Bundle pitch / bundle diameter ratio (P / D ratio)
This describes the distance (pitch) between adjacent bundles of yarn deposited along the length of the support strand compared to the diameter of the yarn bundle. According to the unique method of the present invention, the product can have a much denser bundle distribution than other elongated pile products taught in the art. When winding a yarn on a support strand, there are at least three ways to achieve high bundle density on the strand: one applies sufficient tension to the yarn bundle to neck down the diameter and thus neck down The pitch is smaller than the diameter of the bundle that does not apply free tension when the yarn is deposited and contacted along the strand; another method is to wrap multiple layers of the yarn bundle onto the strand; The first two combinations. When making a carpet similar to that of the tufting machine described above, it is desirable to use 1/20 inch pitch (20 bundles / inch) and about 0.114 "diameter yarn. The highest P / D ratio that can be made with carpet is P / D = 1.0, where the bundles are spaced at a pitch equal to the bundle diameter, which is wound under low tension and The present invention of the tuftstring method teaches a method of making a tuftstring having a P / D ratio of less than 1.0; The P / D ratio is P / D <1.0 or P <1.0 D. Preferably, the P / D ratio is less than 0.7, more preferably it is less than 0.5. As can dense pile carpet without the need to resort to shift the flare, it is possible to obtain a coating with excellent in carpets made from elongated pile products; clarity and integrity of the desired tuft is maintained.
[0027]
The P / D ratio can be further understood with reference to FIGS. 12A and 12B. The bundle of yarn is shown as tufts on the far side of the strand 32, such as 204a, 206a, and 208a, and as a dense portion of the bundle coupled under the strand 32, such as 204b, 206b, and 208b. Referring to FIG. 12A and looking at the contact center-to-center spacing, or pitch 210, between closely joined portions of adjacent bundles, the bundle pitch “P” along the strand is best understood; It is preferred to measure here instead of the tufted end as the end is free to move somewhat. The diameter of bundle “D” is represented by the distance or diameter 75 across the bundle without applying tension. When some local variation is expected, the pitch may be averaged along the length of 1 inch to obtain a representative number. FIG. 12B shows a method for determining the pitch when there are multiple layers of bundles along the strands and dense portions of the bundle bond can overlap each other. Bundle tufts, such as 204a, 206a, 214a, and 215a, are shown on strand 32, and for these bundles, overlapping dense portions of bundle binding, such as dense portions 204b, respectively, 206b, 214b, and 215b are shown below strand 32. Pitch “P” is the distance between adjacent dense portions of a bundle that is continuously arranged along the strand at pitch 210. Once again, it may be necessary to average the number of bundle bonds along the 1 inch section to obtain a representative number for “P”. In the case where there are bundles of different diameters along the strand, the pitch will probably vary considerably, and the pitch will be the reciprocal of the number of bundles / average represented by the typical length of the pattern of different diameters repeating.

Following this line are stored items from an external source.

-- ==== Sys2Proof/Machine/IndexMemory.lean ====
section
/-! DEFINITION. Address register, memory transfer and flag-cell instructions (43_index_memory.md R180
to R187). Every memory range is checked whole before anything changes (R60). -/

namespace Sys2Proof.Machine

/-- `SET_I nnn` (R180). -/
def execSetI (nnn : BitVec 12) (s : State) : StepOutcome := .next (advance (setI (immAddress nnn) s))

/-- `ADD_TO_I Vx` (R181): `VF` is written, after `I`, only under `ADD_I_SETS_VF`. -/
def execAddToI (x : Reg) (s : State) : StepOutcome :=
  let sum := s.iReg.toNat + (readV s x).toNat
  let s := setI (BitVec.ofNat 16 sum) s
  let s := if s.cfg.addISetsVf then setVF (addressOverflowFlag sum) s else s
  .next (advance s)

/-- `FONT_PTR Vx` (R182): `V[x]` is not masked to 4 bits. -/
def execFontPtr (x : Reg) (s : State) : StepOutcome :=
  .next (advance (setI (BitVec.ofNat 16 ((readV s x).toNat * 5)) s))

/-- Hundreds, tens and ones (R183). -/
def bcdDigits (b : Byte) : List Byte :=
  [BitVec.ofNat 8 (b.toNat / 100), BitVec.ofNat 8 (b.toNat / 10 % 10), BitVec.ofNat 8 (b.toNat % 10)]

/-- `BCD_STORE Vx` (R183). -/
def execBcdStore (x : Reg) (s : State) : StepOutcome :=
  checkRange s.iReg.toNat 3
    (.next (advance (writeBytes (dataAddress s 0) (bcdDigits (readV s x)) s)))

/-- `REG_DUMP Vx` (R184). -/
def execRegDump (x : Reg) (s : State) : StepOutcome :=
  checkRange s.iReg.toNat (x.val + 1)
    (.next (advance (bumpI x (ascending (x.val + 1)
      (fun k s => writeByte (dataAddress s k) (readV s (regOfNat k)) s) s))))

/-- `REG_LOAD Vx` (R185). -/
def execRegLoad (x : Reg) (s : State) : StepOutcome :=
  checkRange s.iReg.toNat (x.val + 1)
    (.next (advance (bumpI x (ascending (x.val + 1)
      (fun k s => setV (regOfNat k) (readByte s (dataAddress s k)) s) s))))

/-- `FLAGS_SAVE Vx` (R186). A term with `x > 7` is no instruction: its word `Fx75` raises
`DecodeError`. -/
def execFlagsSave (x : Reg) (s : State) : StepOutcome :=
  if flagCellOperandOk x then
    .next (advance (ascending (x.val + 1)
      (fun k s => setFlg (cellOfNat k) (readV s (regOfNat k)) s) s))
  else raise (.decodeError (encode (.flagsSave x)))

/-- `FLAGS_LOAD Vx` (R187). A term with `x > 7` is no instruction: its word `Fx85` raises
`DecodeError`. -/
def execFlagsLoad (x : Reg) (s : State) : StepOutcome :=
  if flagCellOperandOk x then
    .next (advance (ascending (x.val + 1)
      (fun k s => setV (regOfNat k) (readFlg s (cellOfNat k)) s) s))
  else raise (.decodeError (encode (.flagsLoad x)))

end Sys2Proof.Machine
end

Support strand width / bundle diameter ratio (W / D ratio)
The width of the support strand is an important parameter in the present invention for the following reasons:
1) If it is too wide, it can be seen between tufts on a single tuftstring, which is undesirable in the carpet structure, 2) If it is too wide, it can be adjacent tufts when making pile surface structures A tight arrangement of yarn tufts in the carpet cannot be achieved because the spacing between the strings can be excessive, and 3) an area for binding the yarn bundle to the strand surface if too narrow Can be too small for repeatable strength bonding and tuftstrings can be difficult to handle for bonding to yarn bundles or carpet backings. The tuftstring method of the present invention teaches a method for reliably attaching a yarn bundle to a narrow support strand. Thus, the width of the strand for the tuftstring of the present invention is smaller than the average yarn bundle diameter, ie W / D <1.0, which can also be stated as W <D. For example, for a strand width of 0.055 "and a bundle diameter of 0.114", the W / D ratio is 0.48. Preferably, the ratio W / D is less than 0.7 due to the excellent concealment of the strands in the pile surface structure and the close placement of adjacent tuft strings. More preferably, the W / D ratio is less than 0.5. A strand width of 0.032, giving a W / D ratio of 0.28, was also found to work well.
[0028]
The W / D ratio can be further understood with reference to FIG. 2A, where the strand width “W” is shown as 74 and the distance across the yarn bundle or diameter “D” is shown as 75. .
Strand area / bundle area ratio (As / Ab ratio)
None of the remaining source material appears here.